Люси Грэм отнюдь не принадлежит к числу героинь, этаких Дон Кихотов в женском обличим, имеющих ошибочное представление о природе вещей, таких, какими, например, оказываются героиня Дж. Остен Кэтрин Морланд или героиня известного романа У. Коллинза Лора Фэрли, а также некоторые героини произведений самой Брэддон — Изабелла Гилберт, Мэри Марчмонт. Будучи большой почитательницей французской литературы, любительницей исторических и любовных романов (что в большинстве случаев как раз и становилось источником серьезных проблем самоидентификации и самооценки молодых героинь романов Дж. Остен, У. Коллинза, Дж. Элиот и самой Брэддон), Люси, тем не менее, никогда не заблуждалась насчет действительности. Напротив, невероятная энергия Люси и знание жизни всегда позволяют ей контролировать ситуацию, предугадывать развитие событий и действовать, опережая их.
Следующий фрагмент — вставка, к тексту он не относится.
-- ==== Sys2Proof/Laws/Ctx.lean ====
section
/-! SUPPORT. What each operation of Machine/Ctx.lean keeps (Laws/Kept.lean). -/
set_option linter.all false
namespace Sys2Proof.Machine

variable {pq : List Instr} {va : Bool}

theorem State.createCtx_kept (c : Nat) (v : W64) {s : State} (hs : Kept pq va s) : Kept pq va (State.createCtx c v s) := by
  unfold State.createCtx
  repeat' first
    | with_reducible assumption
    | intro _
    | (extract_lets +onlyGivenNames lx; refine (fun (hlx : Kept pq va lx) => ?_ : Kept pq va lx → _) ?_; rotate_left; simp -zeta only [lx]; clear lx; rotate_right; clear_value lx; revert lx; refine kept_lock ?_; intro lx hlx)
    | (extract_lets +onlyGivenNames lx; clear_value lx; revert lx; refine kept_lock ?_; intro lx)
    | with_reducible apply State.ctxFault_kept
    | with_reducible apply State.modCtx_kept
    | with_reducible apply State.takeFrames_kept
    | with_reducible apply kept_ite
    | with_reducible apply kept_foldl
    | simp -zeta only [kept_mk, keptF_fold]
    | split
    | (with_reducible refine State.takeFrames_kept' (by with_reducible assumption) ?_)

theorem State.clearResident_kept (mask : Nat) {s : State} (hs : Kept pq va s) : Kept pq va (State.clearResident mask s) := by
  unfold State.clearResident
  repeat' first
    | with_reducible assumption
    | intro _
    | (extract_lets +onlyGivenNames lx; refine (fun (hlx : Kept pq va lx) => ?_ : Kept pq va lx → _) ?_; rotate_left; simp -zeta only [lx]; clear lx; rotate_right; clear_value lx; revert lx; refine kept_lock ?_; intro lx hlx)
    | (extract_lets +onlyGivenNames lx; clear_value lx; revert lx; refine kept_lock ?_; intro lx)
    | with_reducible apply State.setReg_kept
    | with_reducible apply State.stage_kept
    | with_reducible apply kept_ite
    | with_reducible apply kept_foldl
    | simp -zeta only [kept_mk, keptF_fold]
    | split

theorem State.tearCtx_kept (c : Nat) {s : State} (hs : Kept pq va s) : Kept pq va (State.tearCtx c s) := by
  unfold State.tearCtx
  repeat' first
    | with_reducible assumption
    | intro _
    | (extract_lets +onlyGivenNames lx; refine (fun (hlx : Kept pq va lx) => ?_ : Kept pq va lx → _) ?_; rotate_left; simp -zeta only [lx]; clear lx; rotate_right; clear_value lx; revert lx; refine kept_lock ?_; intro lx hlx)
    | (extract_lets +onlyGivenNames lx; clear_value lx; revert lx; refine kept_lock ?_; intro lx)
    | with_reducible apply State.finishReq_kept
    | with_reducible apply State.settleCopy_kept
    | with_reducible apply State.stopCopy_kept
    | with_reducible apply kept_ite
    | with_reducible apply kept_foldl
    | simp -zeta only [kept_mk, keptF_fold]
    | split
Полную противоположность Люси Грэм представляет Изабелла Гилберт, героиня романа "Жена доктора". Как и ее литературный прототип Эмма Бовари, Изабелла воспринимает окружающий мир сквозь призму мира любимых ею книг. Разочарованная в жизни, будучи женой заурядного фельдшера, она мечтает стать героиней романа, "возможно, несчастной и рано ушедшей из жизни" (Braddon 1998: 14).
Роман "Жена доктора", так же, впрочем, как и роман "Наследство Джона Марчмонта", свидетельствует о значительных изменениях в творческом методе романистки и знаменует начало отхода автора от "техники" сенсационной школы. Если характер леди Одли изначально запрограммирован и остается абсолютно неизменным на протяжении всего романного действия, раскрываясь сообразно развитию сюжета, то ключевым для понимания характера Изабеллы Гилберт и Оливии Марчмонт оказывается их постоянное внутреннее развитие, определяющее и лежащее в основе сюжетостроения романов.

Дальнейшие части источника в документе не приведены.